The preparation of a working Bioscape system involves a number of activities in a workflow or schedule. These activities are performed in the following general order (with annotations referring to functions in the bsindex_quickstart.py script, found in the scripts directory of the bsindex distribution):

  1. Initialise basic resources (quickstart, init_database).
  2. Import essential data and initialise data sources (update_sources, update_source).
  3. Update derived information such as lexicon tables, scores for essential data (update_derived_sources).
  4. Import textual data and initialise textual data sources (update_text_source).
  5. Update text search results and related information such as result scores (update_text).
  6. Initialise the Web database in order to present a coherent view of the system (init_web_database).

The bioscape/sql directory (in the bsadmin distribution) provides a reasonable overview of the different activities, containing activity-specific directories which each contain templates for manipulating the database. The activities involved include the following:

  1. Basic resource initialisation: dictionaries, score
  2. Data source initialisation: chebi, gene, go, taxonomy
  3. Derived data preparation: bioentities, searchscore, termscore
  4. Textual data source initialisation: text
  5. Search results and related data preparation: search, sentencescore, results, resultscore, evidence, evidencescore
  6. Web data preparation: web-bioentities, web-index, web-search, web-results, web-evidence, web-resultscore

Labelling Data

Throughout the Bioscape schema the notion of a generation is employed to label a particular version or batch of data. Thus, such labels are applied to data from sources as such data is imported. When derived data is prepared, separate generation labels are applied because although a batch of derived data may be completely derived from a batch of source data, the possibility exists to derive multiple batches from the original source data, perhaps employing different settings to define the nature of the derived data.

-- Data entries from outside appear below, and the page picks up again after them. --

theorem makeRoom (pa n k : Nat) : KeepsFree s (t.makeRoom pa n k) := by
  induction k generalizing t with
  | zero => exact kept
  | succ k ih =>
    unfold State.makeRoom
    split
    · exact kept
    · split
      · exact kept
      · exact ih (kept.recallEntry _ _)

theorem recallWord (w : Nat) : KeepsFree s (t.recall w) := by
  unfold State.recall
  split
  · exact makeRoom (kept.writeBack w) _ _ _
  · exact kept

theorem recallRange (pa n : Nat) : KeepsFree s (t.recallRange pa n) := fold (fun _ w kept => kept.recallWord w) _ kept

theorem enterRange (r : RangeEntry) : KeepsFree s (t.enterRange r) := by
  unfold State.enterRange
  split
  · exact kept
  · exact kept.makeRoom _ _ _

theorem snoopFor (pa n : Nat) : KeepsFree s (t.snoopFor pa n) := by
  unfold State.snoopFor State.sendSnoop
  split
  · exact kept
  · split
    · split
      · exact kept
      · exact kept.dies rfl
    · exact kept

theorem devPut (pa : Nat) (bs : List Byte) : KeepsFree s (t.devPut pa bs) := by
  unfold State.devPut
  split
  · exact noteWrite (kept.snoopFor _ _) _ _ _
  · exact noteWrite (kept.recallRange _ _) _ _ _

theorem homeWrite (o : Option Owner) (pa : Nat) (bs : List Byte) : KeepsFree s (t.homeWrite o pa bs) := by
  unfold State.homeWrite
  have written : KeepsFree s ((t.recallRange pa bs.length).memPut pa bs) := kept.recallRange _ _
  cases o with
  | none => exact noteWrite written _ _ _
  | some o => exact noteWrite (fold (fun _ w kept => kept.enterRange _) _ written) _ _ _

theorem lookAt (pa n : Nat) : KeepsFree s (t.lookAt pa n) := by
  unfold State.lookAt
  split
  · exact kept
  · exact kept

theorem agentWrite (o : Option Owner) (pa : Nat) (bs : List Byte) : KeepsFree s (t.agentWrite o pa bs) := by
  unfold State.agentWrite
  split
  · exact kept
  · exact kept.homeWrite o pa bs

theorem levelPut (l : LevelRec) (off n v : Nat) : KeepsFree s (t.levelPut l off n v) := kept.agentWrite _ _ _

theorem markPte (acc : Acc) (a : Nat) (e : Word) : KeepsFree s (t.markPte acc a e).1 := by
  unfold State.markPte
  dsimp only
  generalize (e ||| 0x40#64 ||| if acc = Acc.store then 0x80#64 else 0#64) = e'
  split
  · exact kept
  · exact kept.agentWrite none a _

theorem probeAlias (d : Nat) (e : TlbEntry) : KeepsFree s (t.probeAlias d e) := by
  unfold State.probeAlias
  split
  · split
    · exact kept
    · exact kept
  · exact kept

theorem dropFirst (d : Nat) (p : TlbEntry → Bool) : KeepsFree s (t.dropFirst d p) := by
  refine fold (fun u c kept => ?_) _ kept
  split
  · exact kept.dies rfl
  · exact kept

theorem fillL2 (d : Nat) (e : TlbEntry) : KeepsFree s (t.fillL2 d e) := by
  unfold State.fillL2
  dsimp only
  have filled (f : Die → Die) (slots : ∀ x, (f x).slots = x.slots) := (kept.probeAlias d e).modDie d f slots
  split
  · exact filled _ fun _ => rfl
  · refine dropFirst (filled _ ?_) _ _
    exact fun _ => rfl

theorem walkFill (x : Ctx) (acc : Acc) (va : Nat) : KeepsFree s (t.walkFill x acc va).1 := by
  unfold State.walkFill
  split
  · exact kept
  · exact kept.lookAt _ _
  · split
    · exact kept
    · split
      · exact kept
      · rename_i a e _ _ _
        exact ((kept.markPte acc a e).fillL2 _ _).dies rfl

theorem translate (x : Ctx) (acc : Acc) (va : Word) : KeepsFree s (t.translate x acc va).1 := by
  unfold State.translate
  dsimp only
  split
  · exact kept
  · split
    · exact kept
    · split
      · split
        · exact kept
        · exact kept.walkFill _ _ _
      · split
        · split
          · exact kept.dies rfl
          · exact kept.walkFill _ _ _
        · exact kept.walkFill _ _ _

theorem levelAt (x : Ctx) (acc : Acc) (va : Word) : KeepsFree s (t.levelAt x acc va).1 := by
  unfold State.levelAt
  have translated := kept.translate x acc va
  split
  · exact kept
  · split <;> rename_i e <;> rw [e] at translated
    · split
      · exact translated
      · exact translated.lookAt _ _
    · exact translated

theorem levelAdd (x : Ctx) (va : Word) (k : Nat) : KeepsFree s (t.levelAdd x va k) := by
  unfold State.levelAdd
  have read := kept.levelAt x .store va
  split <;> rename_i e <;> rw [e] at read
  · exact read.levelPut _ _ _ _
  · exact read

theorem logDiscard (d level : Nat) (addr : Word) : KeepsFree s (t.logDiscard d level addr) := by
  unfold State.logDiscard State.logErr
  refine kept.modDie d _ fun x => ?_
  split <;> rfl

theorem spill (l : Level) (i : Nat) (r : TaskRec) : KeepsFree s (t.spill l i r) := by
  unfold State.spill
  split
  · exact kept.devPut _ _
  · exact kept

theorem push (d part : Nat) (q : QRec) : KeepsFree s (t.push d part q) := by
  unfold State.push State.pushAt
  dsimp only
  have placed (f : Die → Die) (slots : ∀ x, (f x).slots = x.slots) :=
    (kept.spill ((t.die d).level part q.rc.prio.toNat) ((t.die d).level part q.rc.prio.toNat).recs.length q.rc).modDie d f slots
  refine happen (placed _ ?_)
  exact fun _ => rfl

theorem endAhead (h n : Nat) (fl : BitVec 7) (task : Option Task) : KeepsFree s (t.endAhead h n fl task) := kept

theorem pushOrHold (d : Nat) (p : HeldPush) : KeepsFree s (t.pushOrHold d p) := by
  unfold State.pushOrHold
  split
  · exact kept.modDie d _ fun _ => rfl
  · dsimp only
    split
    · exact kept.push _ _ _
    · exact (kept.push _ _ _).endAhead _ _ _ _

theorem cancelLevel (l : LevelRec) (va : Word) (part st : Nat) (gang : Option Nat) : KeepsFree s (t.cancelLevel l va part st gang) := by
  unfold State.cancelLevel
  refine fold (fun u d kept => ?_) _ (levelPut (levelPut (kept.levelPut l 9 1 1) l 8 1 st) l 48 8 _)
  refine kept.modDie d _ ?_
  exact fun _ => rfl

theorem faultHandler (x : Ctx) (d part : Nat) (launch arg0 arg1 : Word) : KeepsFree s (t.faultHandler x d part launch arg0 arg1) := by
  unfold State.faultHandler
  have read := kept.levelAt x .store launch
  split
  · exact kept
  · split <;> rename_i e <;> rw [e] at read
    · exact read
    · split
      · exact (read.levelAdd x launch 1).pushOrHold d _
      · split
        · exact read.cancelLevel _ _ _ _ _
        · exact read

theorem lateFault (h part : Nat) (k : Option Task) (f : BoundaryFault) : KeepsFree s (t.lateFault h part k f) := by
  unfold State.lateFault
  split
  · exact kept
  · split
    · exact kept
    · split
      · exact kept
      · exact kept.faultHandler _ _ _ _ _ _

theorem writeLoopRec (l : Slot) (reason : Nat) : KeepsFree s (t.writeLoopRec l reason) := by
  unfold State.writeLoopRec
  have translated := kept.translate { core := l.core, priv := l.base.priv, satp := l.base.satp } .store l.mark.lrec
  split <;> rename_i e <;> rw [e] at translated
  · split
    · exact translated.logDiscard _ _ _
    · exact translated.agentWrite _ _ _
  · exact translated.logDiscard _ _ _

theorem aheadHandler (l : Slot) : KeepsFree s (t.aheadHandler l) := by
  unfold State.aheadHandler
  dsimp only
  split
  · exact kept.endAhead _ _ _ _
  · split
    · exact kept.endAhead _ _ _ _
    · split
      · exact (kept.lateFault _ _ _ _).endAhead _ _ _ _
      · split
        · exact kept.pushOrHold _ _
        · exact (kept.levelAdd _ _ _).pushOrHold _ _

end KeepsFree

/-- An iteration that departs leaves the hart of its slot. -/
theorem State.iterate_hart {s u : State} {t : Slot} {r : Nat} (departs : s.iterate t = .depart u r) : u.hart t.hart = s.hart t.hart := by
  have back (v : State) : ({ v with cur := s.cur }.setHart t.hart (s.hart t.hart)).hart t.hart = s.hart t.hart := State.hart_setHart _ _ _
  unfold State.iterate at departs
  dsimp only at departs
  split at departs
  · cases departs
    rfl
  · split at departs
    · cases departs
    · cases departs
      exact back _
    · split at departs
      · cases departs
        exact back _
      · split at departs
        · cases departs
          exact back _
        · cases departs

/-! ## The steps of a slot (R225 to R230) -/

/-- The state in which slot k of die d is free. -/
def State.slotFreed (s : State) (d k : Nat) : State := s.modDie d fun y => y.setSlot k none

theorem State.die_setSlot (s : State) (d k : Nat) (f : Die → Option Slot) :
    ((s.modDie d fun y => y.setSlot k (f y)).die d).slot k = f (s.die d) := by
  rw [State.die_modDie]
  exact getAt_putAt_self _ _ _ _

theorem State.slotFreed_slot (s : State) (d k : Nat) : ((s.slotFreed d k).die d).slot k = none := s.die_setSlot d k fun _ => none

section
variable {s u : State} {d k : Nat} {t : Slot} (slot : (s.die d).slot k = some t)
include slot
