-- ==== Sys2Proof/Machine/FarTransfers.lean ====
section
/-! DEFINITION. Family 2: the control transfers that load `CS` (41_far_control_transfers.md R180 to
R192). -/

namespace Sys2Proof.Machine

/-! ### Entering a code segment (R181) -/

/-- The checks (b) to (h) of `EnterCode(sel, off)` on the descriptor read (R181). -/
def enterChecks (s : State) (sel : Half) (off : Word) (d : Desc) : Res Unit := do
  need (d.s || !d.isGateOrTask) (.refuse (.gateOrTask d.type))
  need d.s (raise s .gp (selCode sel))
  need d.isCode (raise s .gp (selCode sel))
  need (if d.conforming then decide (d.dpl ≤ s.cpl)
    else decide (d.dpl = s.cpl) && decide (selRPL sel ≤ s.cpl)) (raise s .gp (selCode sel))
  need d.p (raise s .np (selCode sel))
  need (decide (off.toNat ≤ effLimit d)) (raise s .gp 0)

/-- `EnterCode(sel, off)` up to and including check (h): the descriptor's address and fields (R181). -/
def State.enterRead (s : State) (sel : Half) (off : Word) : Res (Word × Desc) := do
  need (!isNull sel) (raise s .gp 0)
  let r ← s.readDescriptor sel
  enterChecks s sel off r.2
  .ok r

/-- The selector `CS` receives from a far `JMP` or `CALL`: its RPL is forced to `CPL` (R181). -/
def forceRPL (sel : Half) (cpl : BitVec 2) : Half := (sel &&& 0xFFFC) ||| cpl.setWidth 16

/-- The commit of a transfer: the accessed bit, `CS` and `pc`; `CPL` is unchanged (R181). -/
def State.enterCommit (s : State) (a : Option Nat) (cs : SegReg) (off : Word) : State :=
  { (s.setAccessed a).setSreg .cs cs with pc := off }

/-! ### Far `JMP` (R182) -/

/-- A far `JMP` to a selector and an offset (R181, R182). -/
def State.jumpFar (s : State) (sel : Half) (off : Word) : Res State := do
  let r ← s.enterRead sel off
  let a ← s.accessedAt r.1 r.2
  .ok (s.enterCommit a (loaded (forceRPL sel s.cpl) r.2) off)

/-- A far-pointer immediate's offset at an operand size: 16 bits are zero-extended (R182). -/
def immOffset (z : Size) (off : Word) : Word :=
  match z with
  | .s32 => off
  | .s16 => (off.setWidth 16).setWidth 32

/-- `JMP ptr16:z` (R182). -/
def execJmpPtr (h : Head) (sel : Half) (off : Word) (s : State) : Host.Outcome State Fault Refusal :=
  conclude s (s.jumpFar sel (immOffset h.osz off))

/-- `JMP m16:z` (R182). -/
def execJmpMem (h : Head) (m : Mem) (s : State) : Host.Outcome State Fault Refusal :=
  conclude s do
    let p ← s.readFarPtr h m
    s.jumpFar p.1 p.2

/-! ### Far `CALL` (R183) -/

/-- What a far `CALL` pushes for `CS`: the selector, with any value in bits 31:16 of a 32-bit slot
(R183, 92_eei_decisions.md D21; log 11). -/
def State.pushedCs (s : State) (z : Size) : Word :=
  match z with
  | .s16 => s.seg.cs.sel.setWidth 32
  | .s32 => Config.upperHalf s.free ++ s.seg.cs.sel

/-- The room a far `CALL` needs for two slots of `n` bytes: `SegAccess` of all `2n` bytes passes, its
alignment check included, or else `SegFault(SS, 0)` (R183). -/
def State.callRoom (s : State) (n : Nat) : Res Unit :=
  match s.segAccess .ss (s.spMinus (2 * n)) (2 * n) .write with
  | .ok _ => .ok ()
  | .error _ => .error (segFault s .ss 0)

/-- A far `CALL` to a selector and an offset: all checks, among them the room for both pushes and the
accessed-bit write, then the pushes, then the commit (R183; log 24). -/
def State.callFar (s : State) (z : Size) (sel : Half) (off : Word) (len : Nat) : Res State := do
  let r ← s.enterRead sel off
  s.callRoom (sizeBytes z)
  let csTo ← s.pushTo (s.spMinus (sizeBytes z)) (sizeBytes z)
  let retTo ← s.pushTo (s.spMinus (2 * sizeBytes z)) (sizeBytes z)
  let a ← s.accessedAt r.1 r.2
  let pushed := (s.store csTo (s.pushedCs z).toNat).store retTo (s.pcPlus len).toNat
  .ok ((pushed.setSp s.stackSize (s.spMinus (2 * sizeBytes z))).enterCommit a
    (loaded (forceRPL sel s.cpl) r.2) off)

/-- `CALL ptr16:z` (R183). -/
def execCallPtr (h : Head) (sel : Half) (off : Word) (s : State) : Host.Outcome State Fault Refusal :=
  conclude s (s.callFar h.osz sel (immOffset h.osz off) (Instr.callPtr h sel off).length)

/-- `CALL m16:z` (R183). -/
def execCallMem (h : Head) (m : Mem) (s : State) : Host.Outcome State Fault Refusal :=
  conclude s do
    let p ← s.readFarPtr h m
    s.callFar h.osz p.1 p.2 (Instr.callMem h m).length

/-! ### Far `RET` (R184) -/

/-- The checks of a far `RET` on the descriptor read (R184). -/
def returnChecks (s : State) (sel : Half) (off : Word) (d : Desc) : Res Unit := do
  need (d.s && d.isCode) (raise s .gp (selCode sel))
  need (decide (s.cpl ≤ selRPL sel)) (raise s .gp (selCode sel))
  need (decide (selRPL sel ≤ s.cpl)) (.refuse .outerReturn)
  need (if d.conforming then decide (d.dpl ≤ selRPL sel) else decide (d.dpl = selRPL sel))
    (raise s .gp (selCode sel))
  need d.p (raise s .np (selCode sel))
  need (decide (off.toNat ≤ effLimit d)) (raise s .gp 0)

/-- A far `RET` that releases `extra` more bytes (R184). -/
def State.returnFar (s : State) (z : Size) (extra : Nat) : Res State := do
  let off ← s.segRead .ss s.sp (sizeBytes z)
  let w ← s.segRead .ss (s.spPlus (sizeBytes z)) (sizeBytes z)
  let sel := BitVec.ofNat 16 w
  need (!isNull sel) (raise s .gp 0)
  let r ← s.readDescriptor sel
  returnChecks s sel (BitVec.ofNat 32 off) r.2
  let a ← s.accessedAt r.1 r.2
  .ok ((s.setSp s.stackSize (s.spPlus (2 * sizeBytes z + extra))).enterCommit a (loaded sel r.2)
    (BitVec.ofNat 32 off))

/-- `RETF` (R184). -/
def execRetf (h : Head) (s : State) : Host.Outcome State Fault Refusal :=
  conclude s (s.returnFar h.osz 0)

/-- `RETF imm16` (R184). -/
def execRetfImm (h : Head) (imm : Half) (s : State) : Host.Outcome State Fault Refusal :=
  conclude s (s.returnFar h.osz imm.toNat)

/-! ### Interrupts and fast system calls, to which the spec gives no meaning (R185 to R190, D17) -/

/-- `IRET` (R185): refused by the spec. -/
def execIret (_ : Head) (_ : State) : Host.Outcome State Fault Refusal := .refused .interruptReturn

/-- `INT n` (R186): refused by the spec. -/
def execIntN (_ : Head) (n : Byte) (_ : State) : Host.Outcome State Fault Refusal :=
  .refused (.softwareInterrupt n)

/-- `INT3` (R187): refused by the spec. -/
def execInt3 (_ : Head) (_ : State) : Host.Outcome State Fault Refusal := .refused .breakpointInterrupt

/-- `INTO` (R188): refused by the spec. -/
def execInto (_ : Head) (_ : State) : Host.Outcome State Fault Refusal := .refused .overflowInterrupt

/-- `SYSENTER` (R189): refused by the spec. -/
def execSysenter (_ : Head) (_ : State) : Host.Outcome State Fault Refusal := .refused .systemEntry

/-- `SYSEXIT` (R190): refused by the spec. -/
def execSysexit (_ : Head) (_ : State) : Host.Outcome State Fault Refusal := .refused .systemExit

end Sys2Proof.Machine
end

Such a labelling policy is most obvious when dealing with textual data:

  1. Text is indexed and its details recorded in the database, labelled using a text generation (and recorded in the text_generations table).
  2. Searches are performed on text and their results are recorded, labelled using a search generation (and recorded in the text_search_generations table). Since the search parameters can be changed, potentially many search generations can exist for a single text generation.
  3. Concrete bioentity suggestions are then compiled for each search result, labelled using a result generation (and recorded in the text_result_generations table). Since the parameters for this activity can be changed, potentially many result generations can exist for a single search generation.
  4. Evidence suggestions are then compiled for pairs of concrete bioentity results, labelled using an evidence generation (and recorded in the text_evidence_generations table). Since the parameters for this activity can be changed, potentially many evidence generations can exist for a single result generation.

For example:

Indexed text
text generation 1
Search results
search generation 1
Bioentity results
result generation 1
Search results
search generation 2
Bioentity results
result generation 2
Evidence results
evidence generation 1
Search results
search generation 3
Bioentity results
result generation 3
Evidence results
evidence generation 2
Indexed text
text generation 2
Search results
search generation 4

The consequence of this is a tree-like structure of data, with each branch defined by the original data supporting a number of branches of derived data, each supporting a number of branches, and so on.